## WHAT YOU WILL DO
Only the lines containing "spells" belong in the answer; find them in the material below.

## DATA FOR THE TASK
-- ==== Sys2Proof/Tests/WitnessComplete.lean ====
section
/-! SUPPORT. States and operands that meet the hypotheses of the statements about completion. -/

namespace Sys2Proof.Tests

set_option Elab.async false

open Sys2Proof.Machine Sys2Proof.Machine.Claim

noncomputable section

/-! ### Scalar instructions -/

/-- A supervisor with the last eight bytes of its scratchpad in s2. -/
def plain : State := mach (regs vec [(2, spad 0x1FFFF8)])

theorem witness_ScalarInstructionsComplete : (Instr.aluAdd 1 2 3 .n64).wf = true ∧ (Instr.aluiShl 1 2 63).wf = true ∧
    (Instr.fpuTod64 1 2 .f64).wf = true ∧ plain.hart.fpctl &&& 0x1F1F00#64 = 0 ∧ (Instr.ld 1 2 .i64 0).wf = true ∧
    spadAt plain (plain.hart.reg 2 + BitVec.ofInt 64 (0 : BitVec 12).toInt).toNat (Ty.size .i64) ∧ plain.hart.strip = [] ∧
    plain.hart.kind = .vector ∧ plain.hart.priv = .supervisor ∧ plain.hart.viq = [] ∧ (0x180, 0) ∈ ctlList plain ∧
    idleQueue plain ∧ trapReady plain.hart ∧ debugHeld plain plain.turn = false ∧ plain.hart.slot = .running ∧ plain.hart.exited = false ∧
    ((0 : Word).toNat ≤ plain.now / 20) ∧ noRings plain plain.part ∧ noStrip plain ∧ plain.mem.phase % 2 = 0 ∧ plain.mem.phase < 2 ^ 32 ∧
    (plain.mem.phase + 2 ^ 32 - (plain.hart.reg 0).toNat % 2 ^ 32) % 2 ^ 32 < 2 ^ 31 := by
  refine ⟨by decide, by decide, by decide, by decide +kernel, by decide, ⟨inSpad_of (by decide +kernel), by decide +kernel⟩, by decide +kernel,
    by decide +kernel, by decide +kernel, (by decide +kernel), by decide +kernel, idleQueue_of (by decide +kernel), trapReady_of (by decide +kernel),
    by decide +kernel, by decide +kernel, (by decide +kernel), by decide, ?_, noStrip_of (by decide +kernel), by decide, by decide, by decide +kernel⟩
  unfold noRings; decide +kernel

theorem witness_ScalarInstructionsComplete_tret : let s := mach { vec with sbank := { tcause := 0x8001, tpc := 0x200 } }
    s.hart.priv = .supervisor ∧ s.hart.sbank.intrap = true ∧ s.hart.sbank.tcause.toNat / 2 ^ 12 % 4 = 0 := by decide +kernel

theorem witness_ScalarInstructionsComplete_queues (k : Nat) : (plain.hartAt k).strip = [] ∧ (plain.hartAt k).viq = [] := by
  simp only [plain, mach, State.hartAt, Table.get]
  split <;> simp_all [regs]
  decide

/-! ### Memory, contexts, barriers, futures, tasks -/

theorem witness_MemorySyncAndContextComplete_store : let s := mach (regs vec [(1, 7), (2, spad 0x1FFFF0)])
    noStrip s ∧ (Instr.st 1 2 .i64 8).wf = true ∧ spadAt s (s.hart.reg 2 + BitVec.ofInt 64 (8 : BitVec 12).toInt).toNat (Ty.size .i64) ∧
    (Instr.amoCas 3 2 1 .n64 true 3).wf = true ∧ spadAt s (s.hart.reg 2).toNat (Ty.size .n64) ∧ (Instr.amoCas2 4 2 6 false 0).wf = true ∧
    spadAt s (s.hart.reg 2).toNat 16 :=
  ⟨noStrip_of (by decide +kernel), by decide, ⟨inSpad_of (by decide +kernel), by decide +kernel⟩, by decide,
    ⟨inSpad_of (by decide +kernel), by decide +kernel⟩, by decide, ⟨inSpad_of (by decide +kernel), by decide +kernel⟩⟩

theorem witness_MemorySyncAndContextComplete_images : noStrip saver ∧ (Instr.csave 2 1 0x10 true false).wf = true ∧ csaveReady saver 1 0x10 ∧
    noStrip imaged ∧ crestReady imaged 1 5 2048 { kind := .scalar, pc := 0x440 } := by
  refine ⟨noStrip_of (by decide +kernel), by decide, ?_, noStrip_of (by decide +kernel), ?_⟩
  · obtain ⟨-, h1, h2, h3, h4, h5, h6, h7, h8, h9⟩ := witness_ContextImages_save
    exact ⟨h2, h3, h4, h5, h6, (by decide +kernel), h8, h9⟩
  · obtain ⟨-, h1, h2, h3, h4, h5, h6, h7, h8, h9, h10, h11, h12, h13, h14, h15, h16⟩ := witness_ContextImages_restore
    exact ⟨h1, h2, h3, (by decide), (by decide), h4, h5, h6, h7, h8, h9, h10, h11, h12, h13, h14, h15, h16⟩

theorem witness_MemorySyncAndContextComplete_helper : let s := mach4 help { holes := [(5, entry .ready)] }
    let t := mach4 (regs { help with taken := some 5 } [(1, 0x205), (2, 0x0304)]) { holes := [(5, entry .taken)] } [(0, holed)]
    noStrip s ∧ takeReady s (entry .ready) ∧ noStrip t ∧ settleReady t 1 (entry .taken) ∧ 1 ≤ (t.hart.reg 2).toNat / 2 ^ 8 % 2 ^ 8 := by
  obtain ⟨h1, h2, h3, h4, h5, h6, -⟩ := witness_HelperInstructions_take
  obtain ⟨g1, g2, g3, -, g5, g6, g7, g8, g9, g10, -⟩ := witness_HelperInstructions_fill
  exact ⟨noStrip_of (by decide +kernel), ⟨h1, h2, h3, h4, h5, h6⟩, noStrip_of (by decide +kernel),
    ⟨g1, g2, g3, g5, g6, g7, g8, rfl, .inr (.inr (.inr (.inl g9))), g10⟩, by decide +kernel⟩

theorem witness_MemorySyncAndContextComplete_barriers : let s := barrier []
    noStrip s ∧ (barRef s s.turn (s.hart.reg 5).toNat = .ok ⟨false, 1, 0⟩ ∧ (barGet s ⟨false, 1, 0⟩).arrived = 0 ∧
      (barGet s ⟨false, 1, 0⟩).pend = 0 ∧ barWaited s ⟨false, 1, 0⟩ = false ∧ 1 ≤ (s.hart.reg 6).toNat ∧ (s.hart.reg 7).toNat ≤ 1024) ∧
    (barRef s s.turn (s.hart.reg 1).toNat = .ok ⟨false, 1, 1⟩ ∧ (barGet s ⟨false, 1, 1⟩).broken = false ∧
      (barGet s ⟨false, 1, 1⟩).arrived + 1 = (barGet s ⟨false, 1, 1⟩).count ∧ (barGet s ⟨false, 1, 1⟩).pend = 0 ∧ s.hart.synced = []) ∧
    (barRef s s.turn (s.hart.reg 4).toNat = .ok ⟨false, 1, 4⟩ ∧ 0 < (barGet s ⟨false, 1, 4⟩).count ∧
      ((barGet s ⟨false, 1, 4⟩).phase + 2 ^ 32 - (s.hart.reg 8).toNat % 2 ^ 32) % 2 ^ 32 ∈ List.range' 1 (2 ^ 31 - 1)) := by
  have h : ((barGet (barrier []) ⟨false, 1, 4⟩).phase + 2 ^ 32 - ((barrier []).hart.reg 8).toNat % 2 ^ 32) % 2 ^ 32 = 1 := by decide +kernel
  refine ⟨noStrip_of (by decide +kernel), ⟨barRef_of (by decide +kernel), by decide +kernel⟩, ⟨barRef_of (by decide +kernel), by decide +kernel⟩,
    barRef_of (by decide +kernel), by decide +kernel, ?_⟩
  rw [h, List.mem_range'_1]
  decide

theorem witness_MemorySyncAndContextComplete_futures : let va := fun (s : State) => (s.hart.reg 3).toNat
    noStrip (future 2 0) ∧ futureAt (future 2 0) (walked (future 2 0) .load 0x30000) .load (va (future 2 0)) { loc := .dev 0x30000 } 2 ∧
    noStrip (future 0 0) ∧ futureAt (future 0 0) (walked (future 0 0) .atomic 0x30000) .atomic (va (future 0 0)) { loc := .dev 0x30000 } 0 ∧
    futureAt (future 2 0) (walked (future 2 0) .atomic 0x30000) .atomic (va (future 2 0)) { loc := .dev 0x30000 } 2 ∧
    ((future 2 0).hart.reg 4).toNat % 64 = 0 := by
  refine ⟨noStrip_of (by decide +kernel), ⟨by decide +kernel, walked_ok (by decide +kernel), ?_, by decide +kernel⟩, noStrip_of (by decide +kernel),
    ⟨by decide +kernel, walked_ok (by decide +kernel), ?_, by decide +kernel⟩, ⟨by decide +kernel, walked_ok (by decide +kernel), ?_, by decide +kernel⟩,
    (by decide +kernel)⟩ <;> exact plain_of rfl (serves_dev rfl (by decide +kernel)) (by decide)

theorem witness_MemorySyncAndContextComplete_spawn : let s1 := walked (spawner 0) .atomic 0x30000
    let t1 := walked (spawner 2) .atomic 0x30000
    noStrip (spawner 0) ∧ spawnReady (spawner 0) s1 s1 false 3 { loc := .dev 0x30000 } (List.replicate 64 0) ∧
    noStrip (spawner 2) ∧ spawnReady (spawner 2) t1 t1 true 3 { loc := .dev 0x30000 } (List.replicate 64 0) := by
  refine ⟨noStrip_of (by decide +kernel), ⟨by decide +kernel, walked_ok (by decide +kernel), ?_, ?_, ?_, by decide +kernel, by decide +kernel,
    (fun h => by cases h), by decide +kernel, .inl (crowded_of (by decide +kernel))⟩, noStrip_of (by decide +kernel),
    ⟨by decide +kernel, walked_ok (by decide +kernel), ?_, ?_, ?_, by decide +kernel, by decide +kernel, (fun _ => by decide +kernel),
      (by decide +kernel), .inr (by decide +kernel)⟩⟩
  all_goals first | exact plain_of rfl (serves_dev rfl (by decide +kernel)) (by decide) | skip
  · rw [show field (bytes64 (walked (spawner 0) .atomic 0x30000) (.dev 0x30000)) 32 8 = 0 by decide +kernel]
    have : ownLaunch (walked (spawner 0) .atomic 0x30000) (spawner 0).turn = 0 := by decide +kernel
    simp only [this]; rfl
  · rw [show field (bytes64 (walked (spawner 2) .atomic 0x30000) (.dev 0x30000)) 32 8 = 0 by decide +kernel]
    have : ownLaunch (walked (spawner 2) .atomic 0x30000) (spawner 2).turn = 0 := by decide +kernel
    simp only [this]; rfl
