-- ==== Sys2Proof/Decode.lean ====
section
/-!
DEFINITION. Sys2Proof/Decode.lean: the command that a word spells by the bits of the opcode table.  The table gives no bits for any row of
this block: its commands are register accesses, messages and events, and no word spells one.
-/
namespace Sys2Proof

/-- The command of an instruction word: none, for the table gives no row any bits. -/
def decodeTableWord (_nbits _w : Nat) : Option Instr := none

end Sys2Proof
end

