-- ==== Sys2Proof/Machine/RegTable.lean ====
section
/-!
DEFINITION. Sys2Proof/Machine/RegTable.lean: the register tables of the spec as data.  Reg.fields gives every field of
every register with its access code and reset value, from the register tables of the owning chapters; bits that no field
covers are reserved (RSV, read 0).  Reg.place gives Table 20-6.  The names F.<register>_<field> are the fields.
A reset that the tables leave unstated, "straps", "instance" or "—" stands here as 0; notes/assumptions/1.md names them.
-/
namespace Sys2Proof.Machine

## EXERCISE SOLUTION
DEFINITION. Sys2Proof/Decode.lean: the command that a word spells by the bits of the opcode table.  The table gives no bits for any row of
this block: its commands are register accesses, messages and events, and no word spells one.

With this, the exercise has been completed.